La Sogral est toujours présente sur les lieux, alors que rien n’a été prévu pour le renouvellement du contrat. Aujourd’hui, les commerçants de la gare routière est demandent à la commune d’honorer ses engagements, notamment les promesses du maire, en récupérant l’établissement. Mais il semble que ni le maire ni les élus ne sont préoccupés par cette situation de déliquescence qui règne dans cette structure.

Nous avons tenté, hier, de joindre le maire, Mohamed Rira, à son bureau pour avoir plus de détails. Nous avons essayé à plusieurs reprises de l’avoir sur son téléphone portable. Nous lui avons même adressé un sms, mais en vain. Nous avons même posé la question à certains responsables de la mairie, qui semblaient ignorer complètement ce qui se passe. Il paraît que tout le monde est emballé par les prochaines élections locales, et personne n’est au courant des affaires de la ville.

Pour rappel, la commune de Constantine a signé, en août 2016, une convention d’une année avec la Sogral, dans le but d’améliorer la gestion de l’infrastructure. Quelques mois plus tard, il a été constaté sur place que cette entreprise n’a pas respecté les chapitres cités dans le contrat, et mène une gestion désastreuse au niveau de la gare. Face à ce constat, les élus ont demandé lors de plusieurs sessions ordinaires de l’APC de ne plus renouveler le contrat et de récupérer les lieux, à partir d’août dernier.
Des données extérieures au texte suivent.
-- ==== Sys2Proof/Machine/Fetch.lean ====
section
/-! DEFINITION. The instruction step of 40_cycle.md R402: fetch, decode, execute; and the placing of a word where the next
step fetches it. -/

namespace Sys2Proof.Machine

open Sys2Proof

/-- A fetch needs both bytes inside memory: PC ≤ 4094 (R403). -/
def State.canFetch (s : State) : Bool := decide (s.pc.toNat ≤ 4094)

/-- The word at PC, big-endian, whatever the parity of PC (R402, 20_memory.md R210, R211). -/
def State.fetchedWord (s : State) : Word := s.readWord s.pc.toNat

/-- The fetch writes of a step that fetched `op`: `opcode <- op`, `PC <- trunc_16(PC + 2)`, and the record of an earlier
step's fault is gone (R402, 60_exceptions.md R1302). -/
def State.afterFetch (s : State) (op : Word) : State := { (resume s).jumpTo (s.pc + 2) with opcode := op }

/-- One instruction step (R402): FetchOutOfRange before the fetch (R403), UnknownOpcode after the decode with the address the
word was fetched from (60_exceptions.md R1301, R1306), else the instruction's meaning on the state the fetch leaves. -/
def instructionStep (s : State) : Host.Outcome State Fault Refusal :=
  if s.canFetch then
    match decodeWord s.fetchedWord with
    | .ok i => exec i (s.afterFetch s.fetchedWord)
    | .error _ => .next (raiseUnknown s.fetchedWord s.pc (s.afterFetch s.fetchedWord))
  else .next (raise .fetchOutOfRange s)

/-- A core that is ready to fetch: accepted, not halted, and with PC at an address both of whose bytes exist; where PC is at
none, the entry point 0x200 (log 10). -/
def readyToFetch (s : State) : State :=
  { s with initialized := true, faulted := false, pc := if s.canFetch then s.pc else 0x200 }

/-- A word laid out big-endian at PC. -/
def placeWord (s : State) (op : Word) : State := s.writeBytes s.pc.toNat [highByte op, lowByte op]

end Sys2Proof.Machine
end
Malheureusement, après plus d’un mois de l’expiration du contrat, la commune demeure les bras croisés et refuse de prendre une décision ferme.

Selon une source à l’APC, aucune perspective d’avenir pour la gestion de la gare n’a été tracée par les services de la commune pour mettre fin à l’anarchie qui règne. En plus, d’après la même source, la commune n’a pas demandé officiellement à la Sogral des comptes à rendre. «D’autant que tout est laissé dans l’incertitude. Pourquoi la commune n’a-t-elle pas réagi au moment où le contrat a expiré ? Va-t-elle renouveler la convention ? Sachant qu’elle continue d’assurer le paiement des factures de l’eau et de l’électricité de la gare, à la place de la Sogral. Ces factures sont estimées à un minimum de 3 milliards de centimes», a conclu notre source. Pour leur part, les commerçants estiment que la situation est pire que celle des années précédentes. Ils demandent au maire de prendre au sérieux le problème et d’intervenir pour que cette entreprise quitte les lieux.